## Exercise prompt
Report every line in the records below that holds the word "what".
[Data shown Boundary: Start]
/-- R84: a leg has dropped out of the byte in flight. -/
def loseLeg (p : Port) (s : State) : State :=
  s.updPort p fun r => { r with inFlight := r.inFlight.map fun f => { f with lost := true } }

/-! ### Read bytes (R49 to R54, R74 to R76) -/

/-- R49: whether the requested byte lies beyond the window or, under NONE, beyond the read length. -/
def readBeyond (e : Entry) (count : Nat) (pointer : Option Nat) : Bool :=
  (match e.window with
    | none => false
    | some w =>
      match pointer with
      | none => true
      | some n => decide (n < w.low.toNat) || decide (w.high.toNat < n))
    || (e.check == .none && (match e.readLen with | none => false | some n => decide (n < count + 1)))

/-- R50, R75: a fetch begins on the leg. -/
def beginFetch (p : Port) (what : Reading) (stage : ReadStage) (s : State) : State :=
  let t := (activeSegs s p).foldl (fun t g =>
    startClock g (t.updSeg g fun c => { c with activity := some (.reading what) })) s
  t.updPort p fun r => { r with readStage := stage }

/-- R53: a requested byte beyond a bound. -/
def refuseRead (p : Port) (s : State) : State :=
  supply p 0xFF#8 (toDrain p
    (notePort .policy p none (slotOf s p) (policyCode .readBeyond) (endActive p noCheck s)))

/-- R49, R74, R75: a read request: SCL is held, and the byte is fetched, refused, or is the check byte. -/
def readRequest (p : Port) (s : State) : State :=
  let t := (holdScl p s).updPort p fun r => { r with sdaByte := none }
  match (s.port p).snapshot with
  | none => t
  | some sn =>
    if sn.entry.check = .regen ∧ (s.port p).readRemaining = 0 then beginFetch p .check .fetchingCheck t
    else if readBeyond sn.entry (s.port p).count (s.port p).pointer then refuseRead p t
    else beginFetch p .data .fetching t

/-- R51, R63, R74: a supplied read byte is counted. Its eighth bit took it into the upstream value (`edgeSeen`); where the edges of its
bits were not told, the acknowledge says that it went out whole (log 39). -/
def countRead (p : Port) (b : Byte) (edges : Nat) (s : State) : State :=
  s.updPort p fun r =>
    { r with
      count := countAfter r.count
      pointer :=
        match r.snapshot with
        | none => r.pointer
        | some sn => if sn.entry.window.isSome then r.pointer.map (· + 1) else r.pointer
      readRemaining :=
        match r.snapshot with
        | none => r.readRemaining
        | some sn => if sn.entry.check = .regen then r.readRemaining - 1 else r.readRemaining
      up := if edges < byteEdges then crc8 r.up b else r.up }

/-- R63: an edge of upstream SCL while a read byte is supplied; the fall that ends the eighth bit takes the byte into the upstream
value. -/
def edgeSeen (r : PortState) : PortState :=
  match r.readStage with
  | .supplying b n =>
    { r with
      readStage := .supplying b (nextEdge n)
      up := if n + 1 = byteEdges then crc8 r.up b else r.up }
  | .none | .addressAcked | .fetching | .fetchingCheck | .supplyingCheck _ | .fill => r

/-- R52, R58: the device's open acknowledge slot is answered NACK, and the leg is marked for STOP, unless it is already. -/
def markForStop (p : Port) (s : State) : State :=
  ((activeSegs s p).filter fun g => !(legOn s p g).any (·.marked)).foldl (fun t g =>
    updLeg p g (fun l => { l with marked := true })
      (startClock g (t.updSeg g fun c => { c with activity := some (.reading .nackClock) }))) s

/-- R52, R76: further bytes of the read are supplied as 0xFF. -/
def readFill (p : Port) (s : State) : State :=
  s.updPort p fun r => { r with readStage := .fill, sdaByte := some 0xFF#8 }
[Data shown Boundary: End]
## Response to this task
def beginFetch (p : Port) (what : Reading) (stage : ReadStage) (s : State) : State :=
    startClock g (t.updSeg g fun c => { c with activity := some (.reading what) })) s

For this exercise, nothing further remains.